▶ _WORK TASK_
For each line below that holds the word "device", make a copy.

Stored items

[Start of Attachment]

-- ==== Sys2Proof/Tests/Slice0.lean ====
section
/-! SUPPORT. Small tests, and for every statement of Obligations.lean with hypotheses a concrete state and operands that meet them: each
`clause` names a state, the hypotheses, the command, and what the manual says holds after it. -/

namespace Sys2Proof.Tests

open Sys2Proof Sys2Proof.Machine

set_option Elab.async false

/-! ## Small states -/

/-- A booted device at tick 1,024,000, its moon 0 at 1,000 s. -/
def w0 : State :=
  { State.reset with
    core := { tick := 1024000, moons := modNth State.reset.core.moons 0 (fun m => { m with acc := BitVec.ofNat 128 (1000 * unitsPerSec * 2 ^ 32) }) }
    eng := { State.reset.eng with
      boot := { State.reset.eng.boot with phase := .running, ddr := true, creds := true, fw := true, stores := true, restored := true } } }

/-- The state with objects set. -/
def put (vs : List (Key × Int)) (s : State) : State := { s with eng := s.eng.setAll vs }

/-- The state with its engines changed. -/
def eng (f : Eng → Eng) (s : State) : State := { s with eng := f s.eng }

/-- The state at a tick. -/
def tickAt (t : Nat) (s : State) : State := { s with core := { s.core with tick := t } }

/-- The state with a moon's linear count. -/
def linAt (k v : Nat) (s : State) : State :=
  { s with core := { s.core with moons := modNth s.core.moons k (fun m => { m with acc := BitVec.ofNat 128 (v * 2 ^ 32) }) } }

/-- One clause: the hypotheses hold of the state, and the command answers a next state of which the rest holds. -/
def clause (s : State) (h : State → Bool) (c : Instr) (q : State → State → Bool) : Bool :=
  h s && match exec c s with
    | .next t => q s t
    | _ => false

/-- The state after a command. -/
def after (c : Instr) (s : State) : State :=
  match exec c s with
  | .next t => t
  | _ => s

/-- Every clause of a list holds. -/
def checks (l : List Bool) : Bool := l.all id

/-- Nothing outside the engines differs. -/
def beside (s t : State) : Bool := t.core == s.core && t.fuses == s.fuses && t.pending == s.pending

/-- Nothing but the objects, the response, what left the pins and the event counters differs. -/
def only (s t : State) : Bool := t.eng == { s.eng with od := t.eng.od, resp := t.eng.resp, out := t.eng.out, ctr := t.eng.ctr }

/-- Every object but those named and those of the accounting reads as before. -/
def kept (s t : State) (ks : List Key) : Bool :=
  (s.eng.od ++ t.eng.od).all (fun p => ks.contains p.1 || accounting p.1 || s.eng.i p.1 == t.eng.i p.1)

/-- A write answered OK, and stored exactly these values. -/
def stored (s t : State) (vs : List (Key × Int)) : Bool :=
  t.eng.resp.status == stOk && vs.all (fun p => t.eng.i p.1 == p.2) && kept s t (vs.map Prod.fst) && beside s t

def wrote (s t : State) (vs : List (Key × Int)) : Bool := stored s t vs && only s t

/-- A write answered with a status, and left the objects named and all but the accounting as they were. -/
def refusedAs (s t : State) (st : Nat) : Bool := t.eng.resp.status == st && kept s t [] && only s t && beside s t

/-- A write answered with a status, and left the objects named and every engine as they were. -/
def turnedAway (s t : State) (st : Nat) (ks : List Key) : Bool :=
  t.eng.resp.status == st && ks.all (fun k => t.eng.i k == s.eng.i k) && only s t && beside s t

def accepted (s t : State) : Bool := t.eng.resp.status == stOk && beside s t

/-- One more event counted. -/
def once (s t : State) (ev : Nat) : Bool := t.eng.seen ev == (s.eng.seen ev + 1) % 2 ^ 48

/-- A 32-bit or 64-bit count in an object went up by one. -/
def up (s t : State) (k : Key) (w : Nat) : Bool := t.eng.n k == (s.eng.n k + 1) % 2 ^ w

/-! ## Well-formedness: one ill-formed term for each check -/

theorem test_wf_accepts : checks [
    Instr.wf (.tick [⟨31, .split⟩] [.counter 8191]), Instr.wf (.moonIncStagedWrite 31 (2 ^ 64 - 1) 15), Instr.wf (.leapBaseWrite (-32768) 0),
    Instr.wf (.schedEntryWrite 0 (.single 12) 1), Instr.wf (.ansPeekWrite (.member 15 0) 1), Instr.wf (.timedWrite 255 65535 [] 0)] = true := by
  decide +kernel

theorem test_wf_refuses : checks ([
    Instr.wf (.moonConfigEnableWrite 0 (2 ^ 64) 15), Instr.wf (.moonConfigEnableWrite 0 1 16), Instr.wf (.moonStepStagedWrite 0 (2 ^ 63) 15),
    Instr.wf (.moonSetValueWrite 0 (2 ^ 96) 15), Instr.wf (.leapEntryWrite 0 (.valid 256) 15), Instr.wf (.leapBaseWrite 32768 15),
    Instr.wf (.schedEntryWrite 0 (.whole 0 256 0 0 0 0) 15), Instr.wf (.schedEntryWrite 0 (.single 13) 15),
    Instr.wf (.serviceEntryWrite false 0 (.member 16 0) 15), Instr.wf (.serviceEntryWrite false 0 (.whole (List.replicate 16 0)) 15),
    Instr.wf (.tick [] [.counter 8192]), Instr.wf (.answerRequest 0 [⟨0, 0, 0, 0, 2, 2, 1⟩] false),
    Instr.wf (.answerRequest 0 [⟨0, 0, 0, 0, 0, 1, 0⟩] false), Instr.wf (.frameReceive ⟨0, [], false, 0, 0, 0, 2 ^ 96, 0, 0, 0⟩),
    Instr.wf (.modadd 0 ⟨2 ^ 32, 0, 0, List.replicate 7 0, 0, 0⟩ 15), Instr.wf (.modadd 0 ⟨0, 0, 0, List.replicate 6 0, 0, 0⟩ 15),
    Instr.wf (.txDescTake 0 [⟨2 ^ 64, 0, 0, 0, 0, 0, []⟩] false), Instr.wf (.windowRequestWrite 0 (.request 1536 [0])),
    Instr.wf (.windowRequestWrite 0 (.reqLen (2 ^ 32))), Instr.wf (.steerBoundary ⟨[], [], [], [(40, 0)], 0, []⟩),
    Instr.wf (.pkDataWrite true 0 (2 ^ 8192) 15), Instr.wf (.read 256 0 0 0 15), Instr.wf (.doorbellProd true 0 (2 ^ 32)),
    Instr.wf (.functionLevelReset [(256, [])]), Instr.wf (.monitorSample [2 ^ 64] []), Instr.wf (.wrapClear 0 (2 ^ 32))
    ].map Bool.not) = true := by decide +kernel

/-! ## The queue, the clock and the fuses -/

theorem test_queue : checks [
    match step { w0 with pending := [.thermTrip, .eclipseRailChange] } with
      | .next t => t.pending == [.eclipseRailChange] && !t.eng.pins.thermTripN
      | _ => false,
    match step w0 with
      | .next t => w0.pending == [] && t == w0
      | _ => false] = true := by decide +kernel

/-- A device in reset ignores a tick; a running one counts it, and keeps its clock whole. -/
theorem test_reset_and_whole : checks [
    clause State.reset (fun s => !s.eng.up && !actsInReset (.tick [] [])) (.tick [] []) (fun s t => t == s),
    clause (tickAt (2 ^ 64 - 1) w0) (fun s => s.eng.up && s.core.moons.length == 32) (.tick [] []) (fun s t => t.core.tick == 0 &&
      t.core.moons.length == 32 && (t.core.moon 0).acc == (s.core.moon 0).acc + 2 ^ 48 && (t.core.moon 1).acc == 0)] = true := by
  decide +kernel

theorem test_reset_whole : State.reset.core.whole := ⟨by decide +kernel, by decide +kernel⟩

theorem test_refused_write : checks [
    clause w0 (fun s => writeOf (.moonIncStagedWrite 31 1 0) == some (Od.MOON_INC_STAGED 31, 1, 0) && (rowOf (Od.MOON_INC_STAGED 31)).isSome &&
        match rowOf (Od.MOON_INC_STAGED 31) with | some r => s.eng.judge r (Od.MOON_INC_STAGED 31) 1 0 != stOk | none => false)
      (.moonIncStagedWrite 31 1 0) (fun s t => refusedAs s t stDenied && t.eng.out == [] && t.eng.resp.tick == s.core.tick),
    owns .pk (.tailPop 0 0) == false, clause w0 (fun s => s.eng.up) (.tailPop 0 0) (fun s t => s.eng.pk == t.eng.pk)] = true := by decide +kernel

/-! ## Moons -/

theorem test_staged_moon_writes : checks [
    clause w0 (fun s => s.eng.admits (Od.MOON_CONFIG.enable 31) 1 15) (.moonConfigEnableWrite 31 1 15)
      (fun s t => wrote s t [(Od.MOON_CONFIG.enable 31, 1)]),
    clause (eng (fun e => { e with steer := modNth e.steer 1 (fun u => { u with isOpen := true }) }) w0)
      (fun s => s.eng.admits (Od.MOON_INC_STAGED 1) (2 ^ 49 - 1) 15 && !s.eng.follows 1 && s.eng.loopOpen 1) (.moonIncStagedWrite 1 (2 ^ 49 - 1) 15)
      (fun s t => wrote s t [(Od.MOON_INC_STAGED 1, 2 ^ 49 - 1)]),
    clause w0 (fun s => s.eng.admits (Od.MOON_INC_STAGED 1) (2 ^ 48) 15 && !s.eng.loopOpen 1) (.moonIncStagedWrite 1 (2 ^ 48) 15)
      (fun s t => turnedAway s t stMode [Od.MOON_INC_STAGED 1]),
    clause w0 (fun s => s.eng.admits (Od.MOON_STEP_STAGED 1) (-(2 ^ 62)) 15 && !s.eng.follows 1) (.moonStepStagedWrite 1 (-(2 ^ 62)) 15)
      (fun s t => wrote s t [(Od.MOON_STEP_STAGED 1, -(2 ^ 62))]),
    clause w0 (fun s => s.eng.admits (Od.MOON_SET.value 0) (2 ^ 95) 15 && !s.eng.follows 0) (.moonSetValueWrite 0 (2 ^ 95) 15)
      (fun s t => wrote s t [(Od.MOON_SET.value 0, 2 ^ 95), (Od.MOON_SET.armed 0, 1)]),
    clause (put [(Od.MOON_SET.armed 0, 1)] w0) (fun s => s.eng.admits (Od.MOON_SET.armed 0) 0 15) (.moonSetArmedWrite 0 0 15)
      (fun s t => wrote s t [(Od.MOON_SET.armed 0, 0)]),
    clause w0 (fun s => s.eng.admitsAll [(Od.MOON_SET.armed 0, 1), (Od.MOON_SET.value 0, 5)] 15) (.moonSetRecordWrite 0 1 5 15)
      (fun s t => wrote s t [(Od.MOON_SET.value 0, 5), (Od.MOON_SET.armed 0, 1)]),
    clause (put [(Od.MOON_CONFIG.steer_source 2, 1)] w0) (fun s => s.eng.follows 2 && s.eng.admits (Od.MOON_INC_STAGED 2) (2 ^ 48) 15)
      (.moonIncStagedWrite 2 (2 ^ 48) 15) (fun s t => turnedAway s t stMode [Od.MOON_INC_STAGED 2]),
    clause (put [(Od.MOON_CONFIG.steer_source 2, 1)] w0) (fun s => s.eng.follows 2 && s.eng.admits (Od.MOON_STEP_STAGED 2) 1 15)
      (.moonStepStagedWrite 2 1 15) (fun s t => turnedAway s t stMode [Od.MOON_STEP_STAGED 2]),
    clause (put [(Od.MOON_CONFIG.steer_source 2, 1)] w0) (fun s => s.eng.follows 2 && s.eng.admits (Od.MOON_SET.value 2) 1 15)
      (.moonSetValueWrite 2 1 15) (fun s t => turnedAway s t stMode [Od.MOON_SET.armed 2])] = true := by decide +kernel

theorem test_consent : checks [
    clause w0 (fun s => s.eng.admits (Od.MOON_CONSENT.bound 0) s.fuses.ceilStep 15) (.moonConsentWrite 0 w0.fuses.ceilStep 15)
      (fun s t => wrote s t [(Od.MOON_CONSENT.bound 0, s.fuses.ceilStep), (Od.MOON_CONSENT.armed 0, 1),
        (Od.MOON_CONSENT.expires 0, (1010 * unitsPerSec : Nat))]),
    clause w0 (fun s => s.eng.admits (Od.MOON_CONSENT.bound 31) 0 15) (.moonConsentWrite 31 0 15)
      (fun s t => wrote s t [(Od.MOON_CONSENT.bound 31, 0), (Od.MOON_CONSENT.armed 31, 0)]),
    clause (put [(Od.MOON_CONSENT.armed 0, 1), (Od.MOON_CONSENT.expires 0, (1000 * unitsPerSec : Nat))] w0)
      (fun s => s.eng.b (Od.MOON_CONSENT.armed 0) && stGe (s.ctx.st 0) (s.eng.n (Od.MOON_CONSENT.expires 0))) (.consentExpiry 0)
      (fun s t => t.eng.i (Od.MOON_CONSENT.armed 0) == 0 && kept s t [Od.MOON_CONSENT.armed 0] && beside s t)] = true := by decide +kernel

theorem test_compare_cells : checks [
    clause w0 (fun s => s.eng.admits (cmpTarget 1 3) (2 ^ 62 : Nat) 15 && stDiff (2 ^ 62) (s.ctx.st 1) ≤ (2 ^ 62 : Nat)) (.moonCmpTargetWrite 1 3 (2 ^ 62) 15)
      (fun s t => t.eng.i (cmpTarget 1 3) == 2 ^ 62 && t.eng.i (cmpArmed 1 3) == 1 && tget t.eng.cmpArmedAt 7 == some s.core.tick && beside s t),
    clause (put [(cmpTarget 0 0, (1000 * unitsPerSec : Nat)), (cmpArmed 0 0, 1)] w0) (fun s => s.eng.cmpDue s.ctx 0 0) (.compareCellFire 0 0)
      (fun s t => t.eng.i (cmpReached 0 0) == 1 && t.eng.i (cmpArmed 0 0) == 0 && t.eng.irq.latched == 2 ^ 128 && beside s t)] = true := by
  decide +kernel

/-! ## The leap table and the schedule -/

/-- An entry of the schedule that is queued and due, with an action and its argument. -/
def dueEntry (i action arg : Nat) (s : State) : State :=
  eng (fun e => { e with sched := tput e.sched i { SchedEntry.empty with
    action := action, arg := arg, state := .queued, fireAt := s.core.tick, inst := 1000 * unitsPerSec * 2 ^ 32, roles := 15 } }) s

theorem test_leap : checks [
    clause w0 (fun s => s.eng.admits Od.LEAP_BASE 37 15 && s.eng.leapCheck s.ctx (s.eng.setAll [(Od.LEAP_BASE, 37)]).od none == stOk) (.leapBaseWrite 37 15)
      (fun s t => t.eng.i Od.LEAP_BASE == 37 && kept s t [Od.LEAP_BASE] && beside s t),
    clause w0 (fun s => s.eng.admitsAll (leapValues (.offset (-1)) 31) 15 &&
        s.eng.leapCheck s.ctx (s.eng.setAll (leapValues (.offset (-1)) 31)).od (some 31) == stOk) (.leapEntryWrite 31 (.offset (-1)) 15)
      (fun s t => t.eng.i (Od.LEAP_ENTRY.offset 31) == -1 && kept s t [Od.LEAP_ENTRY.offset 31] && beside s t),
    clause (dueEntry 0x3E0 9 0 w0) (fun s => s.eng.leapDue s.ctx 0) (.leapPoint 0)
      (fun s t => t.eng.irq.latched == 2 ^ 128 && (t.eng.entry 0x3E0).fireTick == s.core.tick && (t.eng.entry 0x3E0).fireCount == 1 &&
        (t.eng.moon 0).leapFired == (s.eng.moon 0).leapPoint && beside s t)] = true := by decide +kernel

[End of Attachment]

▶ _TASK OUTPUT_
/-- A booted device at tick 1,024,000, its moon 0 at 1,000 s. -/
/-- A device in reset ignores a tick; a running one counts it, and keeps its clock whole. -/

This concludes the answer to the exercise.